Collected data:
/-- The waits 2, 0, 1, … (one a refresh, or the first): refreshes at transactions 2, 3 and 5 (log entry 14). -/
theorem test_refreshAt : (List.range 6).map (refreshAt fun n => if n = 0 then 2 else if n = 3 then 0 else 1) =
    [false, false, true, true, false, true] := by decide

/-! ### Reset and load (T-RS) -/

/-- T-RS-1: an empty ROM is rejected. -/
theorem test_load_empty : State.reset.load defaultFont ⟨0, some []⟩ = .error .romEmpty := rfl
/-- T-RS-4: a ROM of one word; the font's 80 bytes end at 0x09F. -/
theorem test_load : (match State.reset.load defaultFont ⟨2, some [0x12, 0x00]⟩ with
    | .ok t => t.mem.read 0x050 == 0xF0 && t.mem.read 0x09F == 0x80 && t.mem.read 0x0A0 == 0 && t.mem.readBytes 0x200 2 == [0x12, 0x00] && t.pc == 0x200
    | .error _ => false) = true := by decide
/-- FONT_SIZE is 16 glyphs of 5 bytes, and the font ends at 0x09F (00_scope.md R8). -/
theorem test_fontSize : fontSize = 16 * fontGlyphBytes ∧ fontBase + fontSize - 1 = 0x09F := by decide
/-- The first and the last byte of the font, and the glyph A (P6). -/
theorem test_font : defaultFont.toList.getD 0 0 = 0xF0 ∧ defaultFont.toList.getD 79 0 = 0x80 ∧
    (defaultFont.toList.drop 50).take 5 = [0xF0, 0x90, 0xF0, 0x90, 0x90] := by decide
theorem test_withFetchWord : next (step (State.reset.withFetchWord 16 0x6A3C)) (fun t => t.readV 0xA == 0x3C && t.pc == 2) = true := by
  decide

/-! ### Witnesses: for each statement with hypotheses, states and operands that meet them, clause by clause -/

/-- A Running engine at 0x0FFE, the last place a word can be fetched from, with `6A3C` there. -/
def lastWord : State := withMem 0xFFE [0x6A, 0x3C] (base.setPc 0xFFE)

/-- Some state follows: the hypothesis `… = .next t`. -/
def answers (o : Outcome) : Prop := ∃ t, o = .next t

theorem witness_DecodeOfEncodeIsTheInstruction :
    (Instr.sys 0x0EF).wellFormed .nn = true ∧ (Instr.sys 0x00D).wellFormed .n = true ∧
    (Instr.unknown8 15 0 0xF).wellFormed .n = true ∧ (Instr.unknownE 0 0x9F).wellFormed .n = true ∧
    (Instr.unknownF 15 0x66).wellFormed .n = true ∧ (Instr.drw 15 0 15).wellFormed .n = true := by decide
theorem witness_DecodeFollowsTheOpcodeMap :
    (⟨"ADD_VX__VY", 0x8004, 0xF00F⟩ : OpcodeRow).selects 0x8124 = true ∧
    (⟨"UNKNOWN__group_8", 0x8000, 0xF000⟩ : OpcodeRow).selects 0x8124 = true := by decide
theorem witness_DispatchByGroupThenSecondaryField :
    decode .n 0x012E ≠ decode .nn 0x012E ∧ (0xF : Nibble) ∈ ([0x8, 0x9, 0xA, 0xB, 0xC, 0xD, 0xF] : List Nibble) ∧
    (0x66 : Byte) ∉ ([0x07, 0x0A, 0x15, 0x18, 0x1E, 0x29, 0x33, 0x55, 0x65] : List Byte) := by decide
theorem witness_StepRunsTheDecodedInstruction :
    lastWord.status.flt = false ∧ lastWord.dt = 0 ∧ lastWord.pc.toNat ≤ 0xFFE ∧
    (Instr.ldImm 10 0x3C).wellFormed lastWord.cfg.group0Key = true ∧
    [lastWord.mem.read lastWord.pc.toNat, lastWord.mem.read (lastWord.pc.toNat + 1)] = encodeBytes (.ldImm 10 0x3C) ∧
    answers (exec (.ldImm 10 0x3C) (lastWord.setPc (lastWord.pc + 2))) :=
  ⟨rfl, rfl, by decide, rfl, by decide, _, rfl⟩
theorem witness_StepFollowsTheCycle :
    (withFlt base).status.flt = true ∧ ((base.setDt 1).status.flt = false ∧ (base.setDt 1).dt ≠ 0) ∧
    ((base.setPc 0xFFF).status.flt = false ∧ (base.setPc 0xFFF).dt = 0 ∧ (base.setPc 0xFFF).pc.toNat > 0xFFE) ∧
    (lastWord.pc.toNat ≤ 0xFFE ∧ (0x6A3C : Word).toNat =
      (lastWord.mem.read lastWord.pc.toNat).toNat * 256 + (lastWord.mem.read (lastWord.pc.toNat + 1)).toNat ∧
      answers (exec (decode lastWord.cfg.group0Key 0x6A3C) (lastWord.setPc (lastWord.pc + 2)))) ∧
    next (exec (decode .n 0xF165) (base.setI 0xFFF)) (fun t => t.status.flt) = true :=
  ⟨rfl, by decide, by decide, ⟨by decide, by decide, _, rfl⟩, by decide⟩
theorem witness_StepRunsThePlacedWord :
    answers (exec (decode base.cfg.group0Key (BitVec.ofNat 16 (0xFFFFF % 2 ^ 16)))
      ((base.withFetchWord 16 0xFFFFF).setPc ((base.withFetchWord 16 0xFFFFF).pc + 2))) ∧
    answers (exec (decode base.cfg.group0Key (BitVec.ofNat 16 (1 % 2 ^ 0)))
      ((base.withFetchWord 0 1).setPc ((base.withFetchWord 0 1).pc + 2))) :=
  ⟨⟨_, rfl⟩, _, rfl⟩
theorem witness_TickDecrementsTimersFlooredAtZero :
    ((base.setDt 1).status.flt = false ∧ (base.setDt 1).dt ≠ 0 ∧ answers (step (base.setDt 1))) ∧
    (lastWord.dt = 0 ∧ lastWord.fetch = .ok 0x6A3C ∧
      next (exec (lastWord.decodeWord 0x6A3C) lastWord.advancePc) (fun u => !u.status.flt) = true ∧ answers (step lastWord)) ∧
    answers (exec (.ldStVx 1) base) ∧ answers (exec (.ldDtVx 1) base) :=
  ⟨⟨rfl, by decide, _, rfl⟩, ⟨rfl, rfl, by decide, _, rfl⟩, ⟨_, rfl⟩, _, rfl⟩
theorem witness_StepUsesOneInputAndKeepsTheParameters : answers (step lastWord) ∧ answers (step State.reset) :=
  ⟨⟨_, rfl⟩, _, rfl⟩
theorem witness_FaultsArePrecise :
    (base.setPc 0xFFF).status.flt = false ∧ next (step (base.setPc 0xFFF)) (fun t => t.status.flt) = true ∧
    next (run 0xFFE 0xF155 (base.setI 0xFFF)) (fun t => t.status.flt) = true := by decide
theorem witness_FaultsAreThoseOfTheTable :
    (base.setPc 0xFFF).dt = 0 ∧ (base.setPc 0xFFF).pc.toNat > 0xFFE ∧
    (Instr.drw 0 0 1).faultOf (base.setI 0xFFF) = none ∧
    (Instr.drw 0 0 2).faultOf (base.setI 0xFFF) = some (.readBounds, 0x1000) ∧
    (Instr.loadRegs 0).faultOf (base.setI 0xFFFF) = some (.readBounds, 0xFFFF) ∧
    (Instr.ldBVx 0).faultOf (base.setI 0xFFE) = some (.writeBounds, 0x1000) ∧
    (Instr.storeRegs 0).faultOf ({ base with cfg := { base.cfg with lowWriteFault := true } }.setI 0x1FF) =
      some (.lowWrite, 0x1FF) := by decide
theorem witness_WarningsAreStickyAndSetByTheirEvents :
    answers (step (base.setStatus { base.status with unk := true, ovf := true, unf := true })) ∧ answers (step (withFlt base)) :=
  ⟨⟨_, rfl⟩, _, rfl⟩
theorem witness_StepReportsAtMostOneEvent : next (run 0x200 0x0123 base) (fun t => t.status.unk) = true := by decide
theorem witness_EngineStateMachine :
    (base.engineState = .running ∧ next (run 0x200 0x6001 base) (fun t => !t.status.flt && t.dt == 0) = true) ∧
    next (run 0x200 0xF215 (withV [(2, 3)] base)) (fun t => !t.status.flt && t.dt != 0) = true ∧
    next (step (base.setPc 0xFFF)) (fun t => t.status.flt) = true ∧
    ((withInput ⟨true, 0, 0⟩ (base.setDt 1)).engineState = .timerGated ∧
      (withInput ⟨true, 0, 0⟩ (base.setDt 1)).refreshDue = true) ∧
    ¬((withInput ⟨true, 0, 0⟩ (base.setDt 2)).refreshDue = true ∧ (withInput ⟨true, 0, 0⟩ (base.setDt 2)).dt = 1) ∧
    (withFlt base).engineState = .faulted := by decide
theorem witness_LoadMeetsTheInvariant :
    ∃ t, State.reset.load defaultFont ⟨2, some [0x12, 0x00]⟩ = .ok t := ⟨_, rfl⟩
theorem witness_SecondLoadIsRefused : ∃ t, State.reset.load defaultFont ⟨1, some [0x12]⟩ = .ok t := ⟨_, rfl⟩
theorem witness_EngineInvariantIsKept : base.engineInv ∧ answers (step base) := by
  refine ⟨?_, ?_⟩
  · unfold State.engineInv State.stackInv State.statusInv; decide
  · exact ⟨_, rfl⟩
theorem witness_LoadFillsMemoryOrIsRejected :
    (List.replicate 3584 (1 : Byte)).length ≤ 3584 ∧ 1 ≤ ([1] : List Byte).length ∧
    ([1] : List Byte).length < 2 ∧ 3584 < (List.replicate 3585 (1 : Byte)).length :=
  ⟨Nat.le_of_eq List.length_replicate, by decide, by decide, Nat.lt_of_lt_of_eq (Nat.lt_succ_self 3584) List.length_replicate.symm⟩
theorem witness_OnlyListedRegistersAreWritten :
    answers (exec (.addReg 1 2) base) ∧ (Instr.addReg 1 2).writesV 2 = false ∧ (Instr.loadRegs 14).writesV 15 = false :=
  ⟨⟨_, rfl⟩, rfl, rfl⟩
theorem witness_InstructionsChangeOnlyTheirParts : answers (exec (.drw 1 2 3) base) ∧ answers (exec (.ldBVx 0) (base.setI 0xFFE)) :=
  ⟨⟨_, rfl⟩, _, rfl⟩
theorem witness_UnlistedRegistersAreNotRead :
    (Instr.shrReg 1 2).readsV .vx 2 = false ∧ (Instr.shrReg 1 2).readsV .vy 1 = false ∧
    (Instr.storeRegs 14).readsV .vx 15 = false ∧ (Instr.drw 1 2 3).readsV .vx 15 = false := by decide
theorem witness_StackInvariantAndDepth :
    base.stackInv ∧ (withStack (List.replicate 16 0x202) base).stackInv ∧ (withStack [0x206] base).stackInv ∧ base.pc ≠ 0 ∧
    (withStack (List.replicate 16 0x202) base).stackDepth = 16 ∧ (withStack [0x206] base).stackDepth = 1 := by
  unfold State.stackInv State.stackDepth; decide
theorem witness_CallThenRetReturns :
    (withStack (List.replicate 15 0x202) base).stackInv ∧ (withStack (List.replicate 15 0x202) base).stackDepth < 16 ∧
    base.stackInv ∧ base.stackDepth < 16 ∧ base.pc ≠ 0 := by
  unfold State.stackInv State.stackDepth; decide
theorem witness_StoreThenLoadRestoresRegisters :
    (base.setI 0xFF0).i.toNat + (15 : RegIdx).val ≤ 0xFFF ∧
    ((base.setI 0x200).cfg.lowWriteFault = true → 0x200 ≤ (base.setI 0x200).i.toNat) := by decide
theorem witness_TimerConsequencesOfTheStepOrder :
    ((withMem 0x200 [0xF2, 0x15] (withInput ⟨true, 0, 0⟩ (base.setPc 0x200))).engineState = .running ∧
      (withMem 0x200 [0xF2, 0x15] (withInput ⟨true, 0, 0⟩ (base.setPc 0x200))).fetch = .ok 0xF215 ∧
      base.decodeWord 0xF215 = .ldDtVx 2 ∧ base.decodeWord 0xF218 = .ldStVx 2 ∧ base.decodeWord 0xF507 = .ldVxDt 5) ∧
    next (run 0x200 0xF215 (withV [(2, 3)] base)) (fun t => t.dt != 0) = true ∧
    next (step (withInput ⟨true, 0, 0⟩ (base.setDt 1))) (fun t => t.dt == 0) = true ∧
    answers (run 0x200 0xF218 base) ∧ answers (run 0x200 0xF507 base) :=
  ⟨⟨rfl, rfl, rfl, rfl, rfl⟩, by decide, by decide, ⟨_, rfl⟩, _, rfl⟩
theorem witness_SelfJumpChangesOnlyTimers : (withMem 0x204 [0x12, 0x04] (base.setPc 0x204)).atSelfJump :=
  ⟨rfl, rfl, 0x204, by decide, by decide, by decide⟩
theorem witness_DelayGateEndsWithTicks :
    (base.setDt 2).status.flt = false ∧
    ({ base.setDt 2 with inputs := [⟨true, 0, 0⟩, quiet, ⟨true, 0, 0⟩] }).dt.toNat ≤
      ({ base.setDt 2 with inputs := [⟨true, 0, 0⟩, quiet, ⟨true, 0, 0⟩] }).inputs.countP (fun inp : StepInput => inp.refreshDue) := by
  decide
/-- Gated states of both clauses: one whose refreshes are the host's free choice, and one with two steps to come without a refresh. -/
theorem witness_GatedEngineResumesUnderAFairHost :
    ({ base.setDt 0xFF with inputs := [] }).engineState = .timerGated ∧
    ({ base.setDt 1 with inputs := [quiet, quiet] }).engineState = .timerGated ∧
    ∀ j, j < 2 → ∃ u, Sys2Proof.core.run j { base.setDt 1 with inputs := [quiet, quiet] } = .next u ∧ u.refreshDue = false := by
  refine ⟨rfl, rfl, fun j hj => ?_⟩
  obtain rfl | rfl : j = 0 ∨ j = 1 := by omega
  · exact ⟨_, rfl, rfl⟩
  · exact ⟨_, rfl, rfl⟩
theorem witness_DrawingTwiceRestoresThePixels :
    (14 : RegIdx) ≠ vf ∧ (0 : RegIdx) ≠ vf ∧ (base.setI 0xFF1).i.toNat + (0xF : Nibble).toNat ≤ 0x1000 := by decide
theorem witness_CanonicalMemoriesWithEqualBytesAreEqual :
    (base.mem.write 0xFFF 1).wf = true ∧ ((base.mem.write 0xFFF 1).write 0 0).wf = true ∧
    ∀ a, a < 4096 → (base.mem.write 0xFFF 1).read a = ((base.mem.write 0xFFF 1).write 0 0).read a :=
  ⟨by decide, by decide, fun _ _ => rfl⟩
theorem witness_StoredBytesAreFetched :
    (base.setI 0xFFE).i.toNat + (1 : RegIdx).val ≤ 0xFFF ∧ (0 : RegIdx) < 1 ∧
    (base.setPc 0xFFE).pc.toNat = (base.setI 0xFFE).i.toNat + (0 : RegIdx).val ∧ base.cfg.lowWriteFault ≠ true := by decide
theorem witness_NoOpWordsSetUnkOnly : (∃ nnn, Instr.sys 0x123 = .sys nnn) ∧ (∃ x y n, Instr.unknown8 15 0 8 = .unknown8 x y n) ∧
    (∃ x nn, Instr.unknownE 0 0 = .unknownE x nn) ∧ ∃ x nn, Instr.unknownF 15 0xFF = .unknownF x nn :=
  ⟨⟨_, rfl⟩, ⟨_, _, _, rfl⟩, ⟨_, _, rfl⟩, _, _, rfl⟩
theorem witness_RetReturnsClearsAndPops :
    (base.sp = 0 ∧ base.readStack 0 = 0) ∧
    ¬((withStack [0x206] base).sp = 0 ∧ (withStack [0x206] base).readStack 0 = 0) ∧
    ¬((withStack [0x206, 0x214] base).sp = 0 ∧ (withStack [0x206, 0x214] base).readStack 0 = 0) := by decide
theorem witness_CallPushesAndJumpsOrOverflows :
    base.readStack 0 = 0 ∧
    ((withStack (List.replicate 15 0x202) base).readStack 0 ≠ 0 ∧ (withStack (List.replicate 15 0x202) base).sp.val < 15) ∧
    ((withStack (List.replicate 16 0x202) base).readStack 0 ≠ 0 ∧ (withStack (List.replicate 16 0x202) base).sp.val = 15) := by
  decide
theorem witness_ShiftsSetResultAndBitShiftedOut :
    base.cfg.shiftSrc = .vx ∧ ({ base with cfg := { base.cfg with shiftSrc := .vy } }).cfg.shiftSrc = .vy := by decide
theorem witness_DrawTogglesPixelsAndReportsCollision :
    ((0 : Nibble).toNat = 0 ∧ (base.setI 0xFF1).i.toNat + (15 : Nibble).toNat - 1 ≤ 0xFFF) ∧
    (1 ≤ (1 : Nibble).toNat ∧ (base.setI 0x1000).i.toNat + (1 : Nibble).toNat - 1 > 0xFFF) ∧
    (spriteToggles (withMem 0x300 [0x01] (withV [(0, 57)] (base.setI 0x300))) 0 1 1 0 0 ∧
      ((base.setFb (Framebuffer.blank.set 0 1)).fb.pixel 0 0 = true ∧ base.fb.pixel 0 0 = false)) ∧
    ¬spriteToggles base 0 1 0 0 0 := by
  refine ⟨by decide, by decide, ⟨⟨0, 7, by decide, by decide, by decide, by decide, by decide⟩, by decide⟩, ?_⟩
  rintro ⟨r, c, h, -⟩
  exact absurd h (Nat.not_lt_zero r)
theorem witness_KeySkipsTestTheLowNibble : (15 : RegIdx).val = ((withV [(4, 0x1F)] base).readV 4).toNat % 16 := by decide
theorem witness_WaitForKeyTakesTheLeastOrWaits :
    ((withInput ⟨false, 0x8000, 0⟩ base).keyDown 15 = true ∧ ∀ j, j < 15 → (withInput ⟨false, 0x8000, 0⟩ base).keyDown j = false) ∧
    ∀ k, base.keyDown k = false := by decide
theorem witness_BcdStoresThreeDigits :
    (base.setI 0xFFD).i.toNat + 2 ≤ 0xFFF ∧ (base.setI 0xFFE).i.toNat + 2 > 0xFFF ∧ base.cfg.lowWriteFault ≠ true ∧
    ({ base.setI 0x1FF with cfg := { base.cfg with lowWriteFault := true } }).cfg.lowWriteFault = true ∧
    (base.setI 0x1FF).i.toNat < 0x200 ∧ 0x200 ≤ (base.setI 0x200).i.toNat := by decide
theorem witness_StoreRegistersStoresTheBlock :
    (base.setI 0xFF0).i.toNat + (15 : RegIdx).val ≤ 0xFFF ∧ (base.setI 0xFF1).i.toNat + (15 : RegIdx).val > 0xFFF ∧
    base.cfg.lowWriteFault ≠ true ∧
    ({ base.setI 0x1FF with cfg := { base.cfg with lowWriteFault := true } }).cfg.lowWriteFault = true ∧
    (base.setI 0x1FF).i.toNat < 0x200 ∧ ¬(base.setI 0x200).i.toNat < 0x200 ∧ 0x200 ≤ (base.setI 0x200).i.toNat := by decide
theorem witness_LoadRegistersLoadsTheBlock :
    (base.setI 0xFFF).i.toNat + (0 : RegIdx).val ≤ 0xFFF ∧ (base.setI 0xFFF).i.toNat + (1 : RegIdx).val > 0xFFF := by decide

- **EXERCISE REQUIREMENTS**: Looking at the data above, report how many of its lines include the word "withStack". The number alone is the answer.

- **WRITTEN RESPONSE**: 7